I got her as a pet for Jack, and he's always been perfectly content with her. He was downright avuncular when she was a puppy, but now he'll snap at her for food. He was overjoyed to get her. He would wait for her to eat before he ate when she was a puppy, and he let her drag him around by the collar. All day long. She was just a mite when she came to live with us. Her baby neediness freaked me out. I had to take sedatives. Jack kept her quiet at night. She was smart. It took a week to teach Jack how to use the doggy door, but the first day Lillie was home, I caught her watching Jack go out the door. The next minute, the tiny bean scrambled up the sill and out the doggy door, and she went in and out constantly. In to piss, out to destroy flowers, dig holes, tear up the garden hose. She was easy to housebreak, but perverse. I had a whole patio full of people over, and we all watched her go in the doggy door, just to the side of the glass opposite us, and squat.

She fell in the pool when she was a couple of months old. I was in my office and Jack started barking. He never barked much, and that bark sounded different.
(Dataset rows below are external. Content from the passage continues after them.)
-- ==== Sys2Proof/Laws/Memories.lean ====
section
/-!
SUPPORT. The canonical form of the memories, carried through the updates of the state: an update of one core, cluster, host channel
or of the module keeps it where what it puts in has it.
-/
namespace Sys2Proof.Machine

/-! ### Tables -/

theorem mem_putList {α : Type} {k : Nat} {v : α} {l : List (Nat × α)} {e : Nat × α} (h : e ∈ putList k v l) :
    e = (k, v) ∨ e ∈ l := by
  induction l with
  | nil => simpa [putList] using h
  | cons x xs ih =>
    simp only [putList] at h
    split at h
    · rcases List.mem_cons.mp h with h | h
      · exact .inl h
      · exact .inr (List.mem_cons_of_mem _ h)
    · split at h
      · rcases List.mem_cons.mp h with h | h
        · exact .inl h
        · exact .inr h
      · rcases List.mem_cons.mp h with h | h
        · exact .inr (h ▸ List.mem_cons_self ..)
        · exact (ih h).imp id (List.mem_cons_of_mem _)

theorem mem_of_getList {α : Type} {k : Nat} {v : α} {l : List (Nat × α)} (h : getList k l = some v) : (k, v) ∈ l := by
  induction l with
  | nil => cases h
  | cons x xs ih =>
    simp only [getList] at h
    split at h
    · cases h; rename_i hk; simp [hk]
    · exact List.mem_cons_of_mem _ (ih h)

/-- A property of every entry is kept by writing one that has it. -/
theorem Tab.forall_set {α : Type} {P : α → Prop} {t : Tab α} (k : Nat) {v : α} (h : ∀ e ∈ t.entries, P e.2) (hv : P v) :
    ∀ e ∈ (t.set k v).entries, P e.2 := by
  intro e he
  rcases mem_putList he with rfl | he
  · exact hv
  · exact h e he

/-- A property of every entry, and of the default, holds of a read. -/
theorem Tab.get_of_forall {α : Type} {P : α → Prop} {t : Tab α} (k : Nat) {d : α} (h : ∀ e ∈ t.entries, P e.2) (hd : P d) :
    P (t.get k d) := by
  unfold Tab.get Tab.get?
  cases hg : getList k t.entries with
  | none => exact hd
  | some v => exact h _ (mem_of_getList hg)

theorem Tab.forall_mapVals {α : Type} {P : α → Prop} {t : Tab α} {f : Nat → α → α} (h : ∀ e ∈ t.entries, P e.2)
    (hf : ∀ k v, P v → P (f k v)) : ∀ e ∈ (t.mapVals f).entries, P e.2 := by
  intro e he
  obtain ⟨x, hx, rfl⟩ := List.mem_map.mp he
  exact hf _ _ (h x hx)

theorem Tab.forall_filterVals {α : Type} {P : α → Prop} {t : Tab α} {p : Nat → α → Bool} (h : ∀ e ∈ t.entries, P e.2) :
    ∀ e ∈ (t.filterVals p).entries, P e.2 := fun e he => h e (List.mem_filter.mp he).1

theorem Tab.forall_erase {α : Type} {P : α → Prop} {t : Tab α} {k : Nat} (h : ∀ e ∈ t.entries, P e.2) :
    ∀ e ∈ (t.erase k).entries, P e.2 := fun e he => h e (List.mem_filter.mp he).1

/-! ### The state -/

/-- The memories of one core have their canonical form. -/
def Core.MemWf (c : Core) : Prop := c.sp.mem.wf = true ∧ c.code.wf = true

theorem Core.memWf_default : Core.MemWf {} := ⟨rfl, rfl⟩

theorem State.MemoriesWf.core {s : State} (h : s.MemoriesWf) (i : CoreId) : (s.core i).MemWf :=
  Tab.get_of_forall (P := Core.MemWf) i h.2.1 Core.memWf_default

theorem State.MemoriesWf.cluster {s : State} (h : s.MemoriesWf) (q : Nat) : (s.cluster q).sram.wf = true :=
  Tab.get_of_forall (P := fun c : Cluster => c.sram.wf = true) q h.2.2.1 rfl

theorem State.MemoriesWf.setCore {s : State} (h : s.MemoriesWf) (i : CoreId) {c : Core} (hc : c.MemWf) :
    (s.setCore i c).MemoriesWf :=
  ⟨h.1, Tab.forall_set (P := Core.MemWf) i h.2.1 hc, h.2.2⟩

theorem State.MemoriesWf.updCore {s : State} (h : s.MemoriesWf) (i : CoreId) {f : Core → Core}
    (hf : (s.core i).MemWf → (f (s.core i)).MemWf) : (s.updCore i f).MemoriesWf := h.setCore i (hf (h.core i))

theorem State.MemoriesWf.setCluster {s : State} (h : s.MemoriesWf) (q : Nat) {c : Cluster} (hc : c.sram.wf = true) :
    (s.setCluster q c).MemoriesWf :=
  ⟨h.1, h.2.1, Tab.forall_set (P := fun c : Cluster => c.sram.wf = true) q h.2.2.1 hc, h.2.2.2⟩

theorem State.MemoriesWf.updCluster {s : State} (h : s.MemoriesWf) (q : Nat) {f : Cluster → Cluster}
    (hf : (f (s.cluster q)).sram = (s.cluster q).sram) : (s.updCluster q f).MemoriesWf :=
  h.setCluster q (hf ▸ h.cluster q)

theorem State.MemoriesWf.setDie {s : State} (h : s.MemoriesWf) (d : Nat) (x : Die) : (s.setDie d x).MemoriesWf := h
theorem State.MemoriesWf.updDie {s : State} (h : s.MemoriesWf) (d : Nat) (f : Die → Die) : (s.updDie d f).MemoriesWf := h
theorem State.MemoriesWf.tell {s : State} (h : s.MemoriesWf) (i : CoreId) (n : Notice) : (s.tell i n).MemoriesWf :=
  h.updCluster _ rfl
theorem State.MemoriesWf.takeFree {s : State} (h : s.MemoriesWf) : s.takeFree.MemoriesWf := h

theorem State.MemoriesWf.updMod {s : State} (h : s.MemoriesWf) {f : Module → Module} (hm : (f s.mod).mem.hbm = s.mod.mem.hbm)
    (hc : (f s.mod).chans = s.mod.chans) : (s.updMod f).MemoriesWf :=
  ⟨hm ▸ h.1, h.2.1, h.2.2.1, fun e he => h.2.2.2 e (hc ▸ he)⟩

theorem State.MemoriesWf.updMem {s : State} (h : s.MemoriesWf) {f : Memory → Memory} (hf : (f s.mod.mem).hbm.wf = true) :
    (s.updMem f).MemoriesWf := ⟨hf, h.2⟩

theorem State.MemoriesWf.updMe {s : State} (h : s.MemoriesWf) (f : Ctx → Ctx) : (s.updMe f).MemoriesWf := h.updCore _ id
theorem State.MemoriesWf.advance {s : State} (h : s.MemoriesWf) (n : Nat) : (s.advance n).MemoriesWf := h.updMe _
theorem State.MemoriesWf.jump {s : State} (h : s.MemoriesWf) (t : Word) : (s.jump t).MemoriesWf := h.updMe _
theorem State.MemoriesWf.trapReturn {s : State} (h : s.MemoriesWf) (t : Word) : (s.trapReturn t).MemoriesWf := h.updMe _

/-! ### Writes that others have not acquired (R298) -/

/-- Keeping what stood before a write changes no byte of HBM. -/
@[simp] theorem State.noteWrite_hbm (m : Memory) (w : Party) (part va : Nat) (ps : List Piece) : (State.noteWrite m w part va ps).hbm = m.hbm := by
  unfold State.noteWrite; split <;> rfl

/-- An address that no kept write names reads as it stands. -/
theorem State.olderByte_fresh {hs : Tab Handover} {w : Party} {e pa : Nat} {l : List Stale} (b : Byte) (h : ∀ x ∈ l, x.pa ≠ pa) :
    olderByte hs w e pa l b = b := by
  induction l with
  | nil => rfl
  | cons x xs ih =>
    simp only [olderByte, if_pos (h x (List.mem_cons_self ..))]
    exact ih fun y hy => h y (List.mem_cons_of_mem _ hy)

/-- A party that has acquired the newest write of a byte reads it as it stands (R298). -/
theorem State.olderByte_known {hs : Tab Handover} {w : Party} {e : Nat} {x : Stale} {l : List Stale} (b : Byte)
    (h : w.row.knows w.core x.core x.no = true) : olderByte hs w e x.pa (x :: l) b = b := by simp [State.olderByte, State.acquired, h]

/-- A party that has acquired a numbered release reads what it orders as it stands (R377, R378). -/
theorem State.olderByte_handed {hs : Tab Handover} {w : Party} {e n : Nat} {h : Handover} {x : Stale} {l : List Stale} (b : Byte)
    (hn : (n, h) ∈ hs.entries) (hw : w.row.has (Row.via n) = true) (hc : State.covers h x = true) :
    olderByte hs w e x.pa (x :: l) b = b := by
  have : State.acquired hs w x = true := by
    simp only [State.acquired, Bool.or_eq_true, List.any_eq_true, Bool.and_eq_true]
    exact .inr ⟨_, hn, hw, hc⟩
  simp [State.olderByte, this]

/-- The race check of a read says nothing where no granule races (R124). -/
theorem Core.raceCheck_ok {c : Core} {k : Nat} {rs : List (Nat × Nat)} (h : c.sp.readRace k rs = none) : c.raceCheck k rs = .ok () := by
  simp [Core.raceCheck, h]

/-- A store to a scratchpad keeps its canonical form. -/
theorem Spad.store_wf {sp : Spad} (h : sp.mem.wf = true) (a : Nat) (bs : List Byte) : (sp.store a bs).mem.wf = true :=
  Mem.wf_writeBytes _ _ _ h

/-! ### What an attempt has met (R288) -/

/-- An attempt that leaves memory as it was has met nothing. -/
theorem State.metErrors_of_mem {s v : State} (h : v.mod.mem = s.mod.mem) : s.metErrors v = s := by
  have hp : (s.mod.mem.flips.map (·.1)).eraseDups.filter (fun q =>
      State.eccOf s.mod.mem q == .uncorrectable && !(s.mod.mem.flips.any fun f => f.1 == q) && !s.mod.mem.poison.contains q) = [] := by
    rw [List.filter_eq_nil_iff]
    intro q hq
    have : (s.mod.mem.flips.any fun f => f.1 == q) = true := by
      obtain ⟨f, hf, rfl⟩ := List.mem_map.mp (List.mem_eraseDups.mp hq)
      exact List.any_eq_true.mpr ⟨f, hf, by simp⟩
    simp [this]
  simp only [State.metErrors, h]
  show (s.updMem fun _ => { s.mod.mem with poison := s.mod.mem.poison ++ _ }) = s
  rw [hp, List.append_nil]
  rfl

/-- What an attempt has met touches nothing but the module's memory. -/
@[simp] theorem State.metErrors_core (s v : State) (i : CoreId) : (s.metErrors v).core i = s.core i := rfl
@[simp] theorem State.metErrors_hbm (s v : State) : (s.metErrors v).mod.mem.hbm = s.mod.mem.hbm := rfl
@[simp] theorem State.metErrors_me (s v : State) : (s.metErrors v).me = s.me := rfl

/-! ### A copy's landings (R219, R380) -/

/-- An attempt begun again has landed nothing and read nothing; what the copy is stays. -/
@[simp] theorem Copy.again_landed (m : Copy) : m.again.landed = [] := rfl
@[simp] theorem Copy.again_read (m : Copy) : m.again.read = [] := rfl
@[simp] theorem Copy.again_tid (m : Copy) : m.again.tid = m.tid := rfl
@[simp] theorem Copy.again_sh (m : Copy) : m.again.sh = m.sh := rfl
@[simp] theorem Copy.again_status (m : Copy) : m.again.status = m.status := rfl
@[simp] theorem Copy.again_replays (m : Copy) : m.again.replays = m.replays := rfl

/-- The completion of a command's writes changes who acquires them and no byte. -/
@[simp] theorem State.stampWrites_core (s : State) (c : CoreId) (n : Nat) (i : CoreId) : (s.stampWrites c n).core i = s.core i := rfl
@[simp] theorem State.stampWrites_hbm (s : State) (c : CoreId) (n : Nat) : (s.stampWrites c n).mod.mem.hbm = s.mod.mem.hbm := rfl
@[simp] theorem State.stampWrites_dies (s : State) (c : CoreId) (n : Nat) : (s.stampWrites c n).dies = s.dies := rfl
@[simp] theorem State.stampWrites_clusters (s : State) (c : CoreId) (n : Nat) : (s.stampWrites c n).clusters = s.clusters := rfl

/-- A turn that lands units of a copy which is not under way changes nothing. -/
theorem State.landUnits_none {s : State} {core tid : Nat} (h : (s.core core).copyOf tid = none) (ks : List Nat) (t : CoreId) :
    landUnits s core tid ks t = s := by
  simp [landUnits, h]

end Sys2Proof.Machine
end

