theorem dbgnonce x0 : Statement (.dbgnonce x0) := by
  intro f hi w h
  cases h

theorem dbgauth x0 x1 : Statement (.dbgauth x0 x1) := by
  intro f hi w h
  cases h

theorem dbgend x0 : Statement (.dbgend x0) := by
  intro f hi w h
  cases h

theorem keycreate x0 : Statement (.keycreate x0) := by
  intro f hi w h
  cases h

theorem keydestroy x0 : Statement (.keydestroy x0) := by
  intro f hi w h
  cases h

theorem fwrecover x0 x1 : Statement (.fwrecover x0 x1) := by
  intro f hi w h
  cases h

theorem advance x0 x1 : Statement (.advance x0 x1) := by
  intro f hi w h
  cases h

theorem linkPortRetrain x0 : Statement (.linkPortRetrain x0) := by
  intro f hi w h
  cases h

end RoundTrip
end Sys2Proof.Laws
end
I couldn't pull the window cover back, and I tried to ignore it, but decided the barking was too odd. When I got outside she was desperately paddling for life right in the middle of the deep end. Who knows how she fell in. I fished her out with a leaf net, and held her in my lap in a towel for about an hour, as long as she trembled. That was the first time she'd ever let me hold her. She always wriggled away from you, and didn't care to be petted. After that, I removed the doggy door.

I didn't overwhelmingly like her, but I always thought of her as Jack's pet, so she had to be granted some latitude because Jack likes her. She has always tended to get nice when she's sick, and want to be held. Once, when she got the damned corgi colitis, I held her while I lay down on the couch waiting for $300 worth of medication to kick in. Jack brought one of her toys to her to try to interest her in being her old self. He nuzzled it onto the couch. She disappointed him that moment, but came back soon enough. Jack has always kept her ears clean. He still grooms her, but she doesn't return the favor. I don't know what's wrong with her. She is the only dog he ever cared about. He hates Eddie and is indifferent to Kendall. And even now with Lillie, if she gets in his way, and now she's blind she gets in everybody's way all the time, she better watch out.

But Lillie is pathetic when she's sick, and she's kind of pathetic now that she's blind. Her world has gotten much smaller. I have come to have empathy for her because she gets frightened in storms, and seeks protection curled against me or laying on my feet. She's outre most of the time, but when the going gets tough, Lillie gets needy. She remains underfoot.